[[ Data in this exercise, beginning ]]

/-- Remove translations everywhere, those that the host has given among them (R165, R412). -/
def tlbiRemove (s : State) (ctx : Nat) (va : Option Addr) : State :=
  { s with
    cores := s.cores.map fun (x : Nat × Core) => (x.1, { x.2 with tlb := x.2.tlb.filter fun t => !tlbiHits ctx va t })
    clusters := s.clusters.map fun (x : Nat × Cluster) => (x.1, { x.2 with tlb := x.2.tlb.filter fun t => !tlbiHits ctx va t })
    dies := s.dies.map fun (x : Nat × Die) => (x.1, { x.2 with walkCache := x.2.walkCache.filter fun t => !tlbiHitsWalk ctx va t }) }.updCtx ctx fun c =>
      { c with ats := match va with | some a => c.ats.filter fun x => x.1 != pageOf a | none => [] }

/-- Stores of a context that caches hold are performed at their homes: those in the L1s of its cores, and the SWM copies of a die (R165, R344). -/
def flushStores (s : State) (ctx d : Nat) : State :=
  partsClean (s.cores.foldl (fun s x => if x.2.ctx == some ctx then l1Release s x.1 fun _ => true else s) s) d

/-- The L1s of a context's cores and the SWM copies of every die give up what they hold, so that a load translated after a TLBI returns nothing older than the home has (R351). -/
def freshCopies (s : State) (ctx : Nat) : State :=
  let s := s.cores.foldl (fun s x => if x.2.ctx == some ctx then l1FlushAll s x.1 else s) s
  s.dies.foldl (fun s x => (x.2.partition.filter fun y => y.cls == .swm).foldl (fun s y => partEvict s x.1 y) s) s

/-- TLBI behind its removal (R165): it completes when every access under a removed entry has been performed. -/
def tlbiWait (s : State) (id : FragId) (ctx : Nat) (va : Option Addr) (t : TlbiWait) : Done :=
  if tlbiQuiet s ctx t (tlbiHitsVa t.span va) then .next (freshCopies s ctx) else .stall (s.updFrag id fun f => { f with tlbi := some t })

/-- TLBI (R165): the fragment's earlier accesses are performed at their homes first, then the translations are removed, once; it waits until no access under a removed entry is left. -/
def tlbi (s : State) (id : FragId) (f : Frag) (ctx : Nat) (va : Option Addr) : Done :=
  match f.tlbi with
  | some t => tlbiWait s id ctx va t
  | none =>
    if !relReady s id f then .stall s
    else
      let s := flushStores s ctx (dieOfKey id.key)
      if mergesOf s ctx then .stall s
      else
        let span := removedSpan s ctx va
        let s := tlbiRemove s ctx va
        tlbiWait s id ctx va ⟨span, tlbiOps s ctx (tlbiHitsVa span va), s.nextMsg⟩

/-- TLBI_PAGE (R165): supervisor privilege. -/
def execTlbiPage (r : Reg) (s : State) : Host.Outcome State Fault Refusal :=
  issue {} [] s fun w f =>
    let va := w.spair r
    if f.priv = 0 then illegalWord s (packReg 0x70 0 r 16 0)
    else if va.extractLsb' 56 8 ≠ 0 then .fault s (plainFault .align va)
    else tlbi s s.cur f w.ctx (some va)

[[ Data in this exercise, end ]]

Goal of the exercise
Give the records again, unchanged and complete.

Result
/-- Remove translations everywhere, those that the host has given among them (R165, R412). -/
def tlbiRemove (s : State) (ctx : Nat) (va : Option Addr) : State :=
  { s with
    cores := s.cores.map fun (x : Nat × Core) => (x.1, { x.2 with tlb := x.2.tlb.filter fun t => !tlbiHits ctx va t })
    clusters := s.clusters.map fun (x : Nat × Cluster) => (x.1, { x.2 with tlb := x.2.tlb.filter fun t => !tlbiHits ctx va t })
    dies := s.dies.map fun (x : Nat × Die) => (x.1, { x.2 with walkCache := x.2.walkCache.filter fun t => !tlbiHitsWalk ctx va t }) }.updCtx ctx fun c =>
      { c with ats := match va with | some a => c.ats.filter fun x => x.1 != pageOf a | none => [] }

/-- Stores of a context that caches hold are performed at their homes: those in the L1s of its cores, and the SWM copies of a die (R165, R344). -/
def flushStores (s : State) (ctx d : Nat) : State :=
  partsClean (s.cores.foldl (fun s x => if x.2.ctx == some ctx then l1Release s x.1 fun _ => true else s) s) d

/-- The L1s of a context's cores and the SWM copies of every die give up what they hold, so that a load translated after a TLBI returns nothing older than the home has (R351). -/
def freshCopies (s : State) (ctx : Nat) : State :=
  let s := s.cores.foldl (fun s x => if x.2.ctx == some ctx then l1FlushAll s x.1 else s) s
  s.dies.foldl (fun s x => (x.2.partition.filter fun y => y.cls == .swm).foldl (fun s y => partEvict s x.1 y) s) s

/-- TLBI behind its removal (R165): it completes when every access under a removed entry has been performed. -/
def tlbiWait (s : State) (id : FragId) (ctx : Nat) (va : Option Addr) (t : TlbiWait) : Done :=
  if tlbiQuiet s ctx t (tlbiHitsVa t.span va) then .next (freshCopies s ctx) else .stall (s.updFrag id fun f => { f with tlbi := some t })

/-- TLBI (R165): the fragment's earlier accesses are performed at their homes first, then the translations are removed, once; it waits until no access under a removed entry is left. -/
def tlbi (s : State) (id : FragId) (f : Frag) (ctx : Nat) (va : Option Addr) : Done :=
  match f.tlbi with
  | some t => tlbiWait s id ctx va t
  | none =>
    if !relReady s id f then .stall s
    else
      let s := flushStores s ctx (dieOfKey id.key)
      if mergesOf s ctx then .stall s
      else
        let span := removedSpan s ctx va
        let s := tlbiRemove s ctx va
        tlbiWait s id ctx va ⟨span, tlbiOps s ctx (tlbiHitsVa span va), s.nextMsg⟩

/-- TLBI_PAGE (R165): supervisor privilege. -/
def execTlbiPage (r : Reg) (s : State) : Host.Outcome State Fault Refusal :=
  issue {} [] s fun w f =>
    let va := w.spair r
    if f.priv = 0 then illegalWord s (packReg 0x70 0 r 16 0)
    else if va.extractLsb' 56 8 ≠ 0 then .fault s (plainFault .align va)
    else tlbi s s.cur f w.ctx (some va)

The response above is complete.